**Task details:** Give back an exact copy of the lines from the start of the material through the line bearing "register access can reach. -/". Include both ends and nothing else.
##############################
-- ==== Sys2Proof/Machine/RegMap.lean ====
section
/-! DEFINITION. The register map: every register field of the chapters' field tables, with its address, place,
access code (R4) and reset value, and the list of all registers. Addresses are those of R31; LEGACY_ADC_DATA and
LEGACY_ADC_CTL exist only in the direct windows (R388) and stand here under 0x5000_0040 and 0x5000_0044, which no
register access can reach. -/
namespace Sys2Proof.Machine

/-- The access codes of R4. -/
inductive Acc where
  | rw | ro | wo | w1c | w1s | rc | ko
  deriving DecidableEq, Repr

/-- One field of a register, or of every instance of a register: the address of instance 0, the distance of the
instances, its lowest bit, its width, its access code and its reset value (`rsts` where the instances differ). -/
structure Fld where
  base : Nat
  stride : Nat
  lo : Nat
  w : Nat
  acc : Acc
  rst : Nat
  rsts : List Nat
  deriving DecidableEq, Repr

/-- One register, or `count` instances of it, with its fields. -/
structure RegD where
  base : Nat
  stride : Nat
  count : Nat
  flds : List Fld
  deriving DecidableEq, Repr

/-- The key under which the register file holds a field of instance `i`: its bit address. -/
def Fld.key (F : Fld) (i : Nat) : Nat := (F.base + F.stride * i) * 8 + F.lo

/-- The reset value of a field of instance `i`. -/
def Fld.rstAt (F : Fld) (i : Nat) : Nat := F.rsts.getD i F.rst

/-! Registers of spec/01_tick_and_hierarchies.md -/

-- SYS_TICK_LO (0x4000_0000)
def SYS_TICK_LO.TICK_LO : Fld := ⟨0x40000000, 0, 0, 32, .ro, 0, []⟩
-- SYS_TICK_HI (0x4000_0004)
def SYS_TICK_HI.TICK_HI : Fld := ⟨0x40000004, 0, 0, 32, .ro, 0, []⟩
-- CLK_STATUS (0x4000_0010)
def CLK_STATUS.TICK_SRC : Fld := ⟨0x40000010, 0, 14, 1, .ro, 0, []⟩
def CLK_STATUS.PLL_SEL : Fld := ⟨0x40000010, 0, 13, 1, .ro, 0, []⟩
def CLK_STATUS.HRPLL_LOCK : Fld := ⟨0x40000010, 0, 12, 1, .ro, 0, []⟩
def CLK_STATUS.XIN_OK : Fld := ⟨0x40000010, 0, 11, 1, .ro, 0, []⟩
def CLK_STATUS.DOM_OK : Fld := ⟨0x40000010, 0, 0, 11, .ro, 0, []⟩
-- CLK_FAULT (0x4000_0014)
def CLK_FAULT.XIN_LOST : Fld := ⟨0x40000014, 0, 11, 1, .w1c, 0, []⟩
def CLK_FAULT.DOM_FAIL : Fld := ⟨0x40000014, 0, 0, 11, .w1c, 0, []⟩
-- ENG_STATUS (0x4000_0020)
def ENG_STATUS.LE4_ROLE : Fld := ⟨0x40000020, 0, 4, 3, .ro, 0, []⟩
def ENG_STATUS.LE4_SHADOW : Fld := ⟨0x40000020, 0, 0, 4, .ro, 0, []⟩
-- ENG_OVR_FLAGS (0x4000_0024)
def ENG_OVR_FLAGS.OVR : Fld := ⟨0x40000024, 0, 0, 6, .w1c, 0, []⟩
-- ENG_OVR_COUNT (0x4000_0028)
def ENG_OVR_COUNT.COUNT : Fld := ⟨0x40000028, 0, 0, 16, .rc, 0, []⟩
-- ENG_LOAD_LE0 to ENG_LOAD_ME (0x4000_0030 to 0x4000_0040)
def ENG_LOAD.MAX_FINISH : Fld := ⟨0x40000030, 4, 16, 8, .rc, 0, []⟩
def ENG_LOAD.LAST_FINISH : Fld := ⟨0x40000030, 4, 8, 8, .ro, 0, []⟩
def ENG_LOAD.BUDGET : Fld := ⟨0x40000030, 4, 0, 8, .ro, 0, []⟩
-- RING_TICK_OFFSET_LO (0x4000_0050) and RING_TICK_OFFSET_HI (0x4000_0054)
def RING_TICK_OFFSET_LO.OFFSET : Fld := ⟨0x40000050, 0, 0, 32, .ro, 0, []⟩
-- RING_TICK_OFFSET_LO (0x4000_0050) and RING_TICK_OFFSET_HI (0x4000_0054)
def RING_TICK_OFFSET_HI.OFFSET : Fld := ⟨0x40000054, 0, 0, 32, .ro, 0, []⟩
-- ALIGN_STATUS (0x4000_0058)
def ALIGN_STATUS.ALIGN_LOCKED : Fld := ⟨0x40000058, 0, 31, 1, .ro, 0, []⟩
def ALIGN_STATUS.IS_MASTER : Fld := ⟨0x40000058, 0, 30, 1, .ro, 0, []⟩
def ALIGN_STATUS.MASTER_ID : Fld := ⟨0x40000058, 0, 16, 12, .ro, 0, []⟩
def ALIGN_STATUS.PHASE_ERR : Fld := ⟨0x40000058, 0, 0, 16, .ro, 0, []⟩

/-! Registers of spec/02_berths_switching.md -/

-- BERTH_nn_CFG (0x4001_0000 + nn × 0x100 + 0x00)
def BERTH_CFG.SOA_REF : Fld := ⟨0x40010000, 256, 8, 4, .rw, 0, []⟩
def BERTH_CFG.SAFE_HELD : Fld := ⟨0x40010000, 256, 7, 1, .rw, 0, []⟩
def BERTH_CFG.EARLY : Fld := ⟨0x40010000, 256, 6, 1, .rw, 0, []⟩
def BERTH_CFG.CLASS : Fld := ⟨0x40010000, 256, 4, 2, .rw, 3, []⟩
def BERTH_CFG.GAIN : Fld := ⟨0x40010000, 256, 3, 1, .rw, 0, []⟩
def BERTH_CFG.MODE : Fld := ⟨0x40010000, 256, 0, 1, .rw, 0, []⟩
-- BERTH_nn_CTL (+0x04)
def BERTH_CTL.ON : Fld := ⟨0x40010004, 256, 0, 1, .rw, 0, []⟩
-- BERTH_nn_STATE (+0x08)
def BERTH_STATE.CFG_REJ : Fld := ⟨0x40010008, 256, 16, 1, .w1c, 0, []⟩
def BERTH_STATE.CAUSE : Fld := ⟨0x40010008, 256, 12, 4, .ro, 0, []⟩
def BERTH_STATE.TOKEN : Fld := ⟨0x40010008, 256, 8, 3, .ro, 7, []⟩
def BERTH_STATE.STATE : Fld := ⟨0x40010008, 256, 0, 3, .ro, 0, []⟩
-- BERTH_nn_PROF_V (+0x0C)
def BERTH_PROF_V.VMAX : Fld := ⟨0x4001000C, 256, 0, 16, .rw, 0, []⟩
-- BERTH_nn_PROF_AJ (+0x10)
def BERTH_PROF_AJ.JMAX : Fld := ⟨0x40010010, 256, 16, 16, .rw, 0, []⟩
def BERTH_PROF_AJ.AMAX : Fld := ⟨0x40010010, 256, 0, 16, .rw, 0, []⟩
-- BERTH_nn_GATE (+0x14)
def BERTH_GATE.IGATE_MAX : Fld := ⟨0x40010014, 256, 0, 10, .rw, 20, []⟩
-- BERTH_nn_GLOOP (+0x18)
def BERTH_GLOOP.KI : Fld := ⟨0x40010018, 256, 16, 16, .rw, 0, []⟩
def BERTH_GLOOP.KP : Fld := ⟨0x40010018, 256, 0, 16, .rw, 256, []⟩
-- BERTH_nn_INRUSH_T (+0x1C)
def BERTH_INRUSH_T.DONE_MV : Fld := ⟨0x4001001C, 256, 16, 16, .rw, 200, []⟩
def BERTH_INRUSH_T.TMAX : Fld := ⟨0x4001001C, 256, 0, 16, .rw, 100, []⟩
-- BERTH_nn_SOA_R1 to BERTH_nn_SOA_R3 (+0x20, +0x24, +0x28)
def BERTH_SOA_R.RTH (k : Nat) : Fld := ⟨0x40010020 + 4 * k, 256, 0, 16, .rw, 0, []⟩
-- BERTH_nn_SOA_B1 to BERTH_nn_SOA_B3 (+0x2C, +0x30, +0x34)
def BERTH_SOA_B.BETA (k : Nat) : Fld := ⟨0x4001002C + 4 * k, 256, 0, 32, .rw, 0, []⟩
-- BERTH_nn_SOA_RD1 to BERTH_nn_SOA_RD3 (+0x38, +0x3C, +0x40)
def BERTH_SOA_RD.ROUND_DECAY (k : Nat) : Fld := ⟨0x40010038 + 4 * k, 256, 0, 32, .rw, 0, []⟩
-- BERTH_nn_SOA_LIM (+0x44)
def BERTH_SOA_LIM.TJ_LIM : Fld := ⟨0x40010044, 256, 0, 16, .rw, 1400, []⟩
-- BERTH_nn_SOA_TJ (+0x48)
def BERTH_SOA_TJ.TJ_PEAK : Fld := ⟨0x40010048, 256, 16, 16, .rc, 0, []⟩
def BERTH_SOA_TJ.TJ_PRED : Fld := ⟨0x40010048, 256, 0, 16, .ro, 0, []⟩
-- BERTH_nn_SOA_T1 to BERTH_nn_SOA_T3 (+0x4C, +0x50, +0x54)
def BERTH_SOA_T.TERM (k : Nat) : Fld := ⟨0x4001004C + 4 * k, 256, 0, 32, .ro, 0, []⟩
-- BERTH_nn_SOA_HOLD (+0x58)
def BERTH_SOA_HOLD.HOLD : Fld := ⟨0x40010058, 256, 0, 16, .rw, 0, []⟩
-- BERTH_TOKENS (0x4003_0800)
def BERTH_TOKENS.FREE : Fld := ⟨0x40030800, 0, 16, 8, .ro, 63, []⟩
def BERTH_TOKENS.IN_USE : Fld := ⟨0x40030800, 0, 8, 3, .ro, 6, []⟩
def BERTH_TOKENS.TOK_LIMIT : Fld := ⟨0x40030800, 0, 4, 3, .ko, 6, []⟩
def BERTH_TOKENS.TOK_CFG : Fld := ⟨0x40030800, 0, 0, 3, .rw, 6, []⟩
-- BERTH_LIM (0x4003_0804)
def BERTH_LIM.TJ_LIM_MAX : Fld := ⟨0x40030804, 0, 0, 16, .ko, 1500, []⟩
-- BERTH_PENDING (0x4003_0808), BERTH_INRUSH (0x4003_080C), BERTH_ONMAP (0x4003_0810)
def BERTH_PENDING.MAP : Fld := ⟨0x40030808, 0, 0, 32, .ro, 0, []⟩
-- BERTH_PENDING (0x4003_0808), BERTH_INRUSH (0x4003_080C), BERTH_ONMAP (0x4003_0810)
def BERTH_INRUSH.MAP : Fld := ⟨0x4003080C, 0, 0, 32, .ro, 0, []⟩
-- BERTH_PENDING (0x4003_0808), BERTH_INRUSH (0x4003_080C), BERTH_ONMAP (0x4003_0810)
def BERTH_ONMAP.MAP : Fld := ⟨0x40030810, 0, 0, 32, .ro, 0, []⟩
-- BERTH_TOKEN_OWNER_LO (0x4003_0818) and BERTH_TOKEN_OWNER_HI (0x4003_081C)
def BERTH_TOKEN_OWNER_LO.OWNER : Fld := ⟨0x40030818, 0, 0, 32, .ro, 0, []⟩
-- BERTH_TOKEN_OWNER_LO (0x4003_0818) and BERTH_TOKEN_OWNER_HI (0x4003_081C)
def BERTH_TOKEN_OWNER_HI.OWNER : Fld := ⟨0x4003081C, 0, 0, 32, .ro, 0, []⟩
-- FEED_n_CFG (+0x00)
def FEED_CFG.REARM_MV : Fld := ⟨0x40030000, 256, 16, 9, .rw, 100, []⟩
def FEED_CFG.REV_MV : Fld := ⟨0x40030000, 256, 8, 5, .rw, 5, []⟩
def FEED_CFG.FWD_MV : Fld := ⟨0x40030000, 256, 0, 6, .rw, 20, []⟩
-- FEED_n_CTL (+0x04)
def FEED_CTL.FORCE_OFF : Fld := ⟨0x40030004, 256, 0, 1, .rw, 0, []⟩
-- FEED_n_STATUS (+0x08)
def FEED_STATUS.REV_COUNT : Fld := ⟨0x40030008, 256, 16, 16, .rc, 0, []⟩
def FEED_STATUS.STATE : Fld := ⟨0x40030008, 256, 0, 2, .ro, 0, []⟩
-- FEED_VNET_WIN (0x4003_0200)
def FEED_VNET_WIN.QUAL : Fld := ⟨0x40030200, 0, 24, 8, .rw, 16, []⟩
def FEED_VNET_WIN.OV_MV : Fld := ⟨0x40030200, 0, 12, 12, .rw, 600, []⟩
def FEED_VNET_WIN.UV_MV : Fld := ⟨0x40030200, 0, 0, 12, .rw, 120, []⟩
##############################
**Result of the exercise:**
-- ==== Sys2Proof/Machine/RegMap.lean ====
section
/-! DEFINITION. The register map: every register field of the chapters' field tables, with its address, place,
access code (R4) and reset value, and the list of all registers. Addresses are those of R31; LEGACY_ADC_DATA and
LEGACY_ADC_CTL exist only in the direct windows (R388) and stand here under 0x5000_0040 and 0x5000_0044, which no
register access can reach. -/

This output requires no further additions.